At all levels of baseball, pitchers are breaking down far too often.
The question is why.
Major League Baseball’s findings released Tuesday linked the injury crisis to rising velocities, pitch shaping and maximum effort.
An underlying cause should be taken into account, too, although MLB won’t be cranking out a 62-page report on that topic.
Home run mania, which MLB has fostered for a few decades, harms pitchers’ health. Hitters can’t hit a home run if they strike out. So pitchers max out to get the K.
Subjected to those efforts, a pitcher’s ligaments, cartilage and tendons can’t hold up, said the 200 or so baseball and medical experts MLB interviewed in the past year.
Despite MLB’s claims that fans want to see the ball put in play more often, I don’t see how the industry can wean itself off its home run addiction without creating a backlash from its media rights partners and other corporate sponsors who underwrite a good chunk of the sport’s revenues
Home runs lead the daily highlight reels. It’s fun to see the ball get small fast. Fans marvel at drives that zoom some 450 feet. Or farther. At the Texas Rangers ballpark this month, a large teenager hit a 554-foot drive off a video board in a showcase event.
Home run hitters command many of the biggest contracts.
Shohei Ohtani, despite the elbow injury that would prevent him from pitching in 2024, got a pledge of $700 million from the Los Angeles Dodgers last offseason before, then promptly hit 54 home runs on the way to a World Series title. Even if he requires a third reconstructive elbow surgery someday, Ohtani will be worth his salary if he continues to launch.

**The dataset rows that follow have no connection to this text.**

/-! ## Life-cycle and debug port -/

/-- A target code arms a change that the table and the conditions of R97 allow; its complement by the same user, with VDD_IN at 2,400 mV or more, starts programming; an armed change lapses. When programming completes, every row above the top row up to the target's holds its code. DBG_NEW draws 32 RNG bytes as the challenge. A signature that verifies opens the debug port; another is counted and locks the port out; both forget the challenge, as its expiry does. -/
def Obligations.LifecycleCommands : Prop :=
  ∀ (s : State) (u : User) (v : Nat) (tgt : Lc),
  (accepts s (numReq u Ent.LC_REQUEST v) = true → v = lcCode tgt → lcValid s = true → lcAllowed (lcNow s) tgt = true → s.keeper.lcProgramming = none → lcConditions s tgt = true → Serves (.lcRequestArm u v) s (numReq u Ent.LC_REQUEST v) (s.onKeeper fun k => { k with lcArmed := some (u, lcRow tgt) }) Sc.ok) ∧
  (accepts s (numReq u Ent.LC_REQUEST v) = true → v = complement32 (lcCode tgt) → lcValid s = true → s.keeper.lcArmed = some (u, lcRow tgt) → lcConditions s tgt = true → 2400 ≤ s.keeper.vddMv → Serves (.lcRequestConfirm u v) s (numReq u Ent.LC_REQUEST v)
      ((commitService s).onKeeper fun k => { k with lcArmed := none, lcProgramming := some (u, lcRow tgt) }) Sc.ok) ∧
  (Answers .lcRequestExpiry s fun t =>
      t = s.onKeeper fun k => { k with lcArmed := none }) ∧
  (∀ (row : Nat), s.keeper.lcProgramming = some (u, row) → s.keeper.lcRows.length = 5 → Answers .lcProgramComplete s fun t =>
      t.keeper.lcProgramming = none ∧
      ∀ l ∈ allLc, t.keeper.lcRows.getD (lcRow l) 0 = if lcTop s < lcRow l ∧ lcRow l ≤ row then lcCode l else s.keeper.lcRows.getD (lcRow l) 0) ∧
  (accepts s (numReq u Ent.DBG_NEW v) = true → s.keeper.dbgLockout = false → domState s .rng = 2 → s.spindle.rng.waiting = [] → 8 ≤ s.spindle.rng.fifo.length → Answers (.dbgNew u v) s fun t =>
      t.get Ent.DBG_CHALLENGE = leNat (wordBytes (s.spindle.rng.fifo.take 8)) ∧ t.keeper.dbgValid = true ∧ t.spindle.rng.fifo = s.spindle.rng.fifo.drop 8 ∧
      t.getU Ent.LAST_STATUS u = Sc.ok) ∧
  (∀ (sig : Bytes), accepts s (octReq u Ent.DBG_SIG sig) = true → Answers (.dbgSig u sig) s fun t =>
      t.get Ent.DBG_CHALLENGE = 0 ∧ t.keeper.dbgValid = false ∧
      (if dbgVerifies s sig then t.spindle.core.debugOpen = true ∧ t.getU Ent.LAST_STATUS u = Sc.ok
       else t.spindle.core.debugOpen = s.spindle.core.debugOpen ∧ t.keeper.dbgLockout = true ∧ Counted s t Ent.DBG_FAILS ∧
         t.getU Ent.LAST_STATUS u = Sc.integrity)) ∧
  (Answers .dbgChallengeExpiry s fun t =>
      t.get Ent.DBG_CHALLENGE = 0 ∧ t.keeper.dbgValid = false) ∧
  (Answers .dbgLockoutExpiry s fun t =>
      t = s.onKeeper fun k => { k with dbgLockout := false })
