/-! ### beginExit -/

@[simp] theorem beginExit_pending (d : Domain) (src : Option Nat) : (beginExit s d src).pending = s.pending := by unfold beginExit; (repeat' split) <;> simp
@[simp] theorem beginExit_free (d : Domain) (src : Option Nat) : (beginExit s d src).free = s.free := by unfold beginExit; (repeat' split) <;> simp
@[simp] theorem beginExit_ply (d : Domain) (src : Option Nat) : (beginExit s d src).ply = s.ply := by unfold beginExit; (repeat' split) <;> simp
@[simp] theorem beginExit_keeper (d : Domain) (src : Option Nat) : (beginExit s d src).keeper = s.keeper := by unfold beginExit; (repeat' split) <;> simp
@[simp] theorem beginExit_log (d : Domain) (src : Option Nat) : (beginExit s d src).log = s.log := by unfold beginExit; (repeat' split) <;> simp
@[simp] theorem beginExit_tag (d : Domain) (src : Option Nat) : (beginExit s d src).tag = s.tag := by unfold beginExit; (repeat' split) <;> simp
@[simp] theorem beginExit_doms (d : Domain) (src : Option Nat) : (beginExit s d src).doms = s.doms := by unfold beginExit; (repeat' split) <;> simp
@[simp] theorem beginExit_pads (d : Domain) (src : Option Nat) : (beginExit s d src).pads = s.pads := by unfold beginExit; (repeat' split) <;> simp

/-! ### raiseDomain -/

@[simp] theorem raiseDomain_pending (src : Option Nat) (o d : Domain) : (raiseDomain s src o d).pending = s.pending := by unfold raiseDomain; cases d <;> split <;> simp
@[simp] theorem raiseDomain_free (src : Option Nat) (o d : Domain) : (raiseDomain s src o d).free = s.free := by unfold raiseDomain; cases d <;> split <;> simp
@[simp] theorem raiseDomain_ply (src : Option Nat) (o d : Domain) : (raiseDomain s src o d).ply = s.ply := by unfold raiseDomain; cases d <;> split <;> simp
@[simp] theorem raiseDomain_log (src : Option Nat) (o d : Domain) : (raiseDomain s src o d).log = s.log := by unfold raiseDomain; cases d <;> split <;> simp
@[simp] theorem raiseDomain_tag (src : Option Nat) (o d : Domain) : (raiseDomain s src o d).tag = s.tag := by unfold raiseDomain; cases d <;> split <;> simp
@[simp] theorem raiseDomain_pads (src : Option Nat) (o d : Domain) : (raiseDomain s src o d).pads = s.pads := by unfold raiseDomain; cases d <;> split <;> simp

/-! ### demand -/

@[simp] theorem demand_pending (d : Domain) : (demand s d).pending = s.pending := by simp [demand]
@[simp] theorem demand_free (d : Domain) : (demand s d).free = s.free := by simp [demand]
@[simp] theorem demand_ply (d : Domain) : (demand s d).ply = s.ply := by simp [demand]
@[simp] theorem demand_log (d : Domain) : (demand s d).log = s.log := by simp [demand]
@[simp] theorem demand_tag (d : Domain) : (demand s d).tag = s.tag := by simp [demand]
@[simp] theorem demand_pads (d : Domain) : (demand s d).pads = s.pads := by simp [demand]

/-! ### rise -/

@[simp] theorem rise_pending (d : Domain) : (rise s d).pending = s.pending := by simp [rise]
@[simp] theorem rise_free (d : Domain) : (rise s d).free = s.free := by simp [rise]
@[simp] theorem rise_ply (d : Domain) : (rise s d).ply = s.ply := by simp [rise]
@[simp] theorem rise_log (d : Domain) : (rise s d).log = s.log := by simp [rise]
@[simp] theorem rise_tag (d : Domain) : (rise s d).tag = s.tag := by simp [rise]
@[simp] theorem rise_pads (d : Domain) : (rise s d).pads = s.pads := by simp [rise]

/-! ### unlogged -/

@[simp] theorem unlogged_pending (r : LogRec) : (unlogged s r).pending = s.pending := by unfold unlogged; split <;> simp
@[simp] theorem unlogged_free (r : LogRec) : (unlogged s r).free = s.free := by unfold unlogged; split <;> simp
@[simp] theorem unlogged_ent (r : LogRec) : (unlogged s r).ent = s.ent := by unfold unlogged; split <;> simp
@[simp] theorem unlogged_sb (r : LogRec) : (unlogged s r).sb = s.sb := by unfold unlogged; split <;> simp
@[simp] theorem unlogged_ply (r : LogRec) : (unlogged s r).ply = s.ply := by unfold unlogged; split <;> simp
@[simp] theorem unlogged_flyer (r : LogRec) : (unlogged s r).flyer = s.flyer := by unfold unlogged; split <;> simp
@[simp] theorem unlogged_keeper (r : LogRec) : (unlogged s r).keeper = s.keeper := by unfold unlogged; split <;> simp
@[simp] theorem unlogged_tag (r : LogRec) : (unlogged s r).tag = s.tag := by unfold unlogged; split <;> simp
@[simp] theorem unlogged_doms (r : LogRec) : (unlogged s r).doms = s.doms := by unfold unlogged; split <;> simp
@[simp] theorem unlogged_spindle (r : LogRec) : (unlogged s r).spindle = s.spindle := by unfold unlogged; split <;> simp
@[simp] theorem unlogged_pads (r : LogRec) : (unlogged s r).pads = s.pads := by unfold unlogged; split <;> simp

/-! ### setResponses -/

@[simp] theorem setResponses_pending (u : User) (l : List Response) : (setResponses s u l).pending = s.pending := by simp [setResponses]
@[simp] theorem setResponses_free (u : User) (l : List Response) : (setResponses s u l).free = s.free := by simp [setResponses]
@[simp] theorem setResponses_sb (u : User) (l : List Response) : (setResponses s u l).sb = s.sb := by simp [setResponses]
@[simp] theorem setResponses_ply (u : User) (l : List Response) : (setResponses s u l).ply = s.ply := by simp [setResponses]
@[simp] theorem setResponses_flyer (u : User) (l : List Response) : (setResponses s u l).flyer = s.flyer := by simp [setResponses]
@[simp] theorem setResponses_keeper (u : User) (l : List Response) : (setResponses s u l).keeper = s.keeper := by simp [setResponses]
@[simp] theorem setResponses_log (u : User) (l : List Response) : (setResponses s u l).log = s.log := by simp [setResponses]
@[simp] theorem setResponses_tag (u : User) (l : List Response) : (setResponses s u l).tag = s.tag := by simp [setResponses]
@[simp] theorem setResponses_doms (u : User) (l : List Response) : (setResponses s u l).doms = s.doms := by simp [setResponses]
@[simp] theorem setResponses_pads (u : User) (l : List Response) : (setResponses s u l).pads = s.pads := by simp [setResponses]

Juan Soto received $760 million guaranteed from the New York Mets this month after hitting 41 home runs for the cross-town Yankees. In 2023, he hit a then-career-high 35 homers with the Padres.
The Padres have paid up — big time — for home run power. The deals they’ve given sluggers Manny Machado and Fernando Tatis Jr. will pay out more than half a billion dollars combined.
MLB’s players’ association must sign off any rule changes. Why would player agents encourage their clients to vote to erode the earning power of the game’s top earners?
As for pitchers, MLB has shown for a while that it doesn’t really care about them. Huge salaries will go to the pitchers who are freakishly good enough to keep the ball in play and not blow out too soon.
MLB team owners and the players’ union have catered to the home run for the past few decades. Balls were juiced. Bats became harder, including a triple-lacquer model swung by Barry Bonds. Outfields at Petco Park and beyond were shrunk. Foul ground came to resemble a postage stamp.
This, too: the de facto 19-inch-wide strike zone gave way to a stringent 17-inch strike zone.
“You have to come over the plate, and hitters know it,” a Hall of Fame pitcher told me in 2022. “You have to ‘outstuff’ them.”
Nor does it make sense anymore to establish a ballpark that enrages sluggers and would-be sluggers. When the Giants opened their bayside ballpark in 2000, general manager Brian Sabean told me that the pitcher-friendly dimensions would help the team bring San Francisco its first World Series trophy. Left-handed hitters hated the place; righties fumed about losing extra-base hits to the opposite gap. But homegrown Giants pitchers thrived, Giants hitters adapted and Bruce Bochy-led teams won three World Series between 2010-14.
Nowadays, home run graveyards won’t be tolerated. The Giants shrank the outfield dimensions in 2020; in that year’s postseason, home runs drove in 237 of the 462 runs through World Series Game 5, according to the Elias Sports Bureau. That came to 51.3% of runs scored, the highest since the postseason era expanded beyond the World Series in 1969, per the Associated Press.
The recent World Series produced several engrossing stretches of varied baseball. But a powerful truth prevailed once again: to claim the trophy, home runs are needed, and lots of ‘em. Freddie Freeman delivered the highlight of the postseason with his walk-off grand slam in Game 1 of the World Series between the Dodgers and Yankees.
In the same World Series, 61.2% of runs scored were via the home run. That was the highest percentage in the event’s history, reported MLB’s Sarah Langs.
Unless the home run is scaled back, it’s hard to see how orthopedic surgeons won’t be in high demand by pitchers.